The nation’s boards of education have finished their selection of textbooks to be used at junior high schools from April 2006 for the next four years. The process gained widespread attention because among the candidate textbooks was a controversial revisionist history textbook published by Fusosha Publishing Inc. that was criticized by China and South Korea for distorting history, and by civic groups for justifying and glossing over Japan’s wartime aggression.
This textbook will be used at 77 schools by 16,300 students, or 0.44 percent of the nation’s junior high-school students. The penetration rate is higher than what the earlier version of the textbook achieved four years ago — 0.04 percent — but much lower than the 10-percent target sought by the Japanese Society for History Textbook Reform, a group of scholars and intellectuals who regard other history textbooks as denigrating Japan’s history. Fusosha’s civil-studies textbooks will be used at 43 junior high schools with some 9,300 students — 0.25 percent of the national total.

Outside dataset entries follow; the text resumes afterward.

-- ==== Sys2Proof/Machine/Fp32.lean ====
section
/-! DEFINITION. The FP32 and INT32 lane operations of the vector engine (R195, R196), on the 32 bits of a lane. -/

namespace Sys2Proof.Machine

open Sys2Proof

/-- The value of an FP32 lane, with subnormals read as zero (R76). -/
def fpVal (a : U32) : Val := decodeElem 10 a.toNat

/-- R82 and R83 with the FP32 parameters and mode RNE; overflow to ±Inf, NaN 0x7FC0_0000 (R196). -/
def fpRound (v : Val) : U32 := BitVec.ofNat 32 (toFmt 10 0 none v)

def fpNan : U32 := 0x7FC00000

def Val.neg : Val → Val
  | .fin s m e => .fin (!s) m e
  | .inf s => .inf (!s)
  | .nan => .nan

def Val.isZero : Val → Bool
  | .fin _ m _ => m == 0
  | _ => false

/-- The integer of a finite value in units of 2^g, for g at or below its exponent. -/
def Val.units (s : Bool) (m : Nat) (e g : Int) : Int := Val.sgn s (m <<< (e - g).toNat)

/-- The exact sum; a zero sum is +0 unless both addends are −0 (R196). -/
def Val.add (a b : Val) : Val :=
  match a, b with
  | .nan, _ => .nan
  | _, .nan => .nan
  | .inf s, .inf t => if s = t then .inf s else .nan
  | .inf s, _ => .inf s
  | _, .inf t => .inf t
  | .fin s m e, .fin t n f =>
    let g := min e f
    let z := Val.units s m e g + Val.units t n f g
    if z = 0 then .fin (s && t && m == 0 && n == 0) 0 0 else .fin (z < 0) z.natAbs g

/-- The exact product. -/
def Val.mul (a b : Val) : Val :=
  match a, b with
  | .nan, _ => .nan
  | _, .nan => .nan
  | .inf s, .inf t => .inf (s != t)
  | .inf s, .fin t n _ => if n = 0 then .nan else .inf (s != t)
  | .fin s m _, .inf t => if m = 0 then .nan else .inf (s != t)
  | .fin s m e, .fin t n f => .fin (s != t) (m * n) (e + f)

/-- An exact value from an integer part `q` and whether something non-zero lies below it: the bit below stands for it. -/
def sticky (s : Bool) (q : Nat) (more : Bool) (e : Int) : Val := .fin s (2 * q + b2n more) (e - 1)

def fadd (a b : U32) : U32 := fpRound ((fpVal a).add (fpVal b))
def fsub (a b : U32) : U32 := fpRound ((fpVal a).add (fpVal b).neg)
def fmul (a b : U32) : U32 := fpRound ((fpVal a).mul (fpVal b))
def ffma (a b c : U32) : U32 := fpRound (((fpVal a).mul (fpVal b)).add (fpVal c))

/-- The quotient to 80 bits beyond the divisor's, with its remainder in the bit below. -/
def Val.div (a b : Val) : Val :=
  match a, b with
  | .nan, _ => .nan
  | _, .nan => .nan
  | .inf _, .inf _ => .nan
  | .inf s, .fin t _ _ => .inf (s != t)
  | .fin s _ _, .inf t => .fin (s != t) 0 0
  | .fin s m e, .fin t n f =>
    if n = 0 then (if m = 0 then .nan else .inf (s != t))
    else sticky (s != t) (m <<< 80 / n) (m <<< 80 % n != 0) (e - f - 80)

def fdiv (a b : U32) : U32 := fpRound ((fpVal a).div (fpVal b))

/-- Bits n−1 to 0 of the integer square root of `v`, above the root `r` found so far. -/
def isqrtFrom : Nat → Nat → Nat → Nat
  | 0, _, r => r
  | n + 1, v, r =>
    let r' := r + 2 ^ n
    isqrtFrom n v (if r' * r' ≤ v then r' else r)

/-- ⌊√v⌋. -/
def isqrt (v : Nat) : Nat := isqrtFrom (bitLen v / 2 + 1) v 0

/-- A finite value with an even exponent. -/
def evenExp (m : Nat) (e : Int) : Nat × Int := if e % 2 = 0 then (m, e) else (2 * m, e - 1)

def Val.sqrt : Val → Val
  | .nan => .nan
  | .inf s => if s then .nan else .inf false
  | .fin s m e =>
    if m = 0 then .fin s 0 0
    else if s then .nan
    else
      let p := evenExp m e
      let v := p.1 <<< 80
      let r := isqrt v
      sticky false r (r * r != v) (p.2 / 2 - 40)

def fsqrt (a : U32) : U32 := fpRound (fpVal a).sqrt

def Val.rsqrt : Val → Val
  | .nan => .nan
  | .inf s => if s then .nan else .fin false 0 0
  | .fin s m e =>
    if m = 0 then .inf s
    else if s then .nan
    else
      let p := evenExp m e
      let n := 2 ^ 160 / p.1
      let r := isqrt n
      sticky false r (r * r * p.1 != 2 ^ 160) (-(p.2 / 2) - 80)

def frsqrt (a : U32) : U32 := fpRound (fpVal a).rsqrt

/-- Fraction bits of the exp2 computation. -/
def expPrec : Nat := 96

/-- 2^(0.b1 b2 … bk) in units of 2^−expPrec, from the bits of `f`, least significant first (log entry 21). -/
def exp2Bits : Nat → Nat → Nat → Nat
  | 0, _, r => r
  | k + 1, f, r => exp2Bits k (f / 2) (isqrt ((if f % 2 = 1 then 2 * r else r) <<< expPrec))

/-- 2^v for a finite v: exact for an integer; ±2^−26 and below give 1 with a bit far below it. -/
def exp2Fin (s : Bool) (m : Nat) (e : Int) : Val :=
  if m = 0 then .fin false 1 0
  else if magGt m e 255 0 then (if s then .fin false 1 (-300) else .fin false 1 300)
  else if magGt 1 (-26) m e then (if s then .fin false (2 ^ 40 - 1) (-40) else .fin false (2 ^ 40 + 1) (-40))
  else
    let z := Val.units s m e (-60)
    let n := z / (2 ^ 60 : Nat)
    let f := (z % (2 ^ 60 : Nat)).toNat
    if f = 0 then .fin false 1 n
    else sticky false (exp2Bits 60 f (2 ^ expPrec)) true (n - expPrec)

def Val.exp2 : Val → Val
  | .nan => .nan
  | .inf s => if s then .fin false 0 0 else .inf false
  | .fin s m e => exp2Fin s m e

def fexp2 (a : U32) : U32 := fpRound (fpVal a).exp2

/-- Fraction bits of the log2 computation, and of its result. -/
def logPrec : Nat := 320
def logBits : Nat := 120

/-- The next `k` bits of log2 x for x in [1, 2) in units of 2^−logPrec, after the bits `acc` (log entry 21). -/
def log2Bits : Nat → Nat → Nat → Nat
  | 0, _, acc => acc
  | k + 1, x, acc =>
    let y := (x * x) >>> logPrec
    if y ≥ 2 ^ (logPrec + 1) then log2Bits k (y / 2) (2 * acc + 1) else log2Bits k y (2 * acc)

def Val.log2 : Val → Val
  | .nan => .nan
  | .inf s => if s then .nan else .inf false
  | .fin s m e =>
    if m = 0 then .inf true
    else if s then .nan
    else
      let n : Int := (bitLen m : Int) - 1 + e
      if m = 2 ^ (bitLen m - 1) then .fin (n < 0) n.natAbs 0
      else
        let z : Int := n * (2 ^ logBits : Nat) + log2Bits logBits (m <<< (logPrec - (bitLen m - 1))) 0
        let w := 2 * z + 1
        .fin (w < 0) w.natAbs (-(logBits : Int) - 1)

def flog2 (a : U32) : U32 := fpRound (fpVal a).log2

/-- The lane with subnormals flushed and NaN canonical (R196). -/
def fpFlush (a : U32) : U32 :=
  match fpVal a with
  | .nan => fpNan
  | .fin s m _ => if m = 0 then (if s then 0x80000000 else 0) else a
  | .inf _ => a

def fabsBits (a : U32) : U32 :=
  let f := fpFlush a
  if f = fpNan then f else f &&& 0x7FFFFFFF

def fnegBits (a : U32) : U32 :=
  let f := fpFlush a
  if f = fpNan then f else f ^^^ 0x80000000

/-- An integer in the order of the values, −0 just below +0 (R195). -/
def fpOrder (a : U32) : Int :=
  if a.msb then -((a.toNat % 2 ^ 31 : Nat) : Int) - 1 else (a.toNat : Int)

def fmaxBits (a b : U32) : U32 :=
  let x := fpFlush a
  let y := fpFlush b
  if x = fpNan ∨ y = fpNan then fpNan else if fpOrder x < fpOrder y then y else x

def fminBits (a b : U32) : U32 :=
  let x := fpFlush a
  let y := fpFlush b
  if x = fpNan ∨ y = fpNan then fpNan else if fpOrder y < fpOrder x then y else x

/-- The order of the values, ±0 equal. -/
def fpKey (a : U32) : Int := if a.msb then -((a.toNat % 2 ^ 31 : Nat) : Int) else (a.toNat : Int)

/-- The conditions of AUX: 0 EQ, 1 NE, 2 LT, 3 LE. -/
def condInt (aux : Nat) (x y : Int) : Bool :=
  match aux with
  | 0 => decide (x = y)
  | 1 => decide (x ≠ y)
  | 2 => decide (x < y)
  | _ => decide (x ≤ y)

def fcmpBits (aux : Nat) (a b : U32) : Bool :=
  let x := fpFlush a
  let y := fpFlush b
  if x = fpNan ∨ y = fpNan then aux == 1 else condInt aux (fpKey x) (fpKey y)

/-- FTOI: the integer path of R82 to R84, RNE. -/
def ftoiBits (a : U32) : U32 := BitVec.ofNat 32 (toFmt 8 0 none (fpVal a))

/-- ITOF: FP32 from an INT32, RNE. -/
def itofBits (a : U32) : U32 := fpRound (decodeElem 8 a.toNat)

end Sys2Proof.Machine
end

Campaigns waged by Japanese and South Korean civic groups against the revisionist textbook may have contributed to its low adoption rate. South Korean Minister of Foreign Affairs and Trade Ban Ki Moon said that the result confirmed that a healthy civil society is firmly established in Japan.
The selection process also highlighted problems in the textbook adoption system. Prefectural and municipal boards of education are authorized to choose textbooks. But it is questionable whether board members took into sufficient consideration the judgments and opinions of teachers.
The adoption of school textbooks is made independently by 583 districts throughout the country. Each district has a council that selects textbooks for public elementary and junior high schools. Each council comprises either a single board of education or several boards of education. In the latter case, the boards jointly make a decision on new textbooks.
Each prefecture has a textbook selection commission composed of teachers, officials from municipal boards of education and academic experts. This body commissions teachers to scrutinize textbooks proposed for each subject. The commission makes reports on the research results and send them to district councils, which then decide which textbooks to adopt. The district councils have their own researchers, some of whom are teachers. The councils make their final decisions on the basis of reports from the prefectural-level commissions and their own researchers.
In the city of Kamakura, Kanagawa Prefecture, two of the five members of the board of education voted for the revisionist history textbook even though it had received the lowest mark on the basis of a maximum of three points from textbook researchers. Clearly the two board members ignored the expert opinions of the researchers. Board of education members should reflect on the reasons why textbook researchers are appointed. They should also be reminded that it is virtually impossible for them, as laymen, to read all the candidate textbooks and render a proper judgment.
In the past, Tokyo’s 23 wards had a system in which each school named the textbooks they wanted to use and the textbooks that received the largest number of votes were adopted. Unfortunately, however, this system — which reflected the experienced voices of teachers in the selection of textbooks — was abolished at the instruction of the metropolitan board of education.
A three-year plan for deregulation and relegating some government work to the private sector, which the government adopted at a Cabinet meeting, says that in view of the importance of securing the autonomy of schools and achieving academic diversity, the possibility of letting each school decide what textbooks to use should be considered.
A lack of transparency is another problem that has emerged in the textbook selection procedure. The Akita Prefectural Board of Education was found to have asked municipal-level boards of education to not publicize their textbook selection processes. Akita Gov. Sukeshiro Terata has rightly criticized the board’s request.
Since board of education members are appointed by governors or mayors with the approval of local assemblies, there is a risk that appointees who reflect the arbitrary views of local government heads could be chosen. If board members blindly follow the views of others, they will undermine the vital role played by textbook researchers.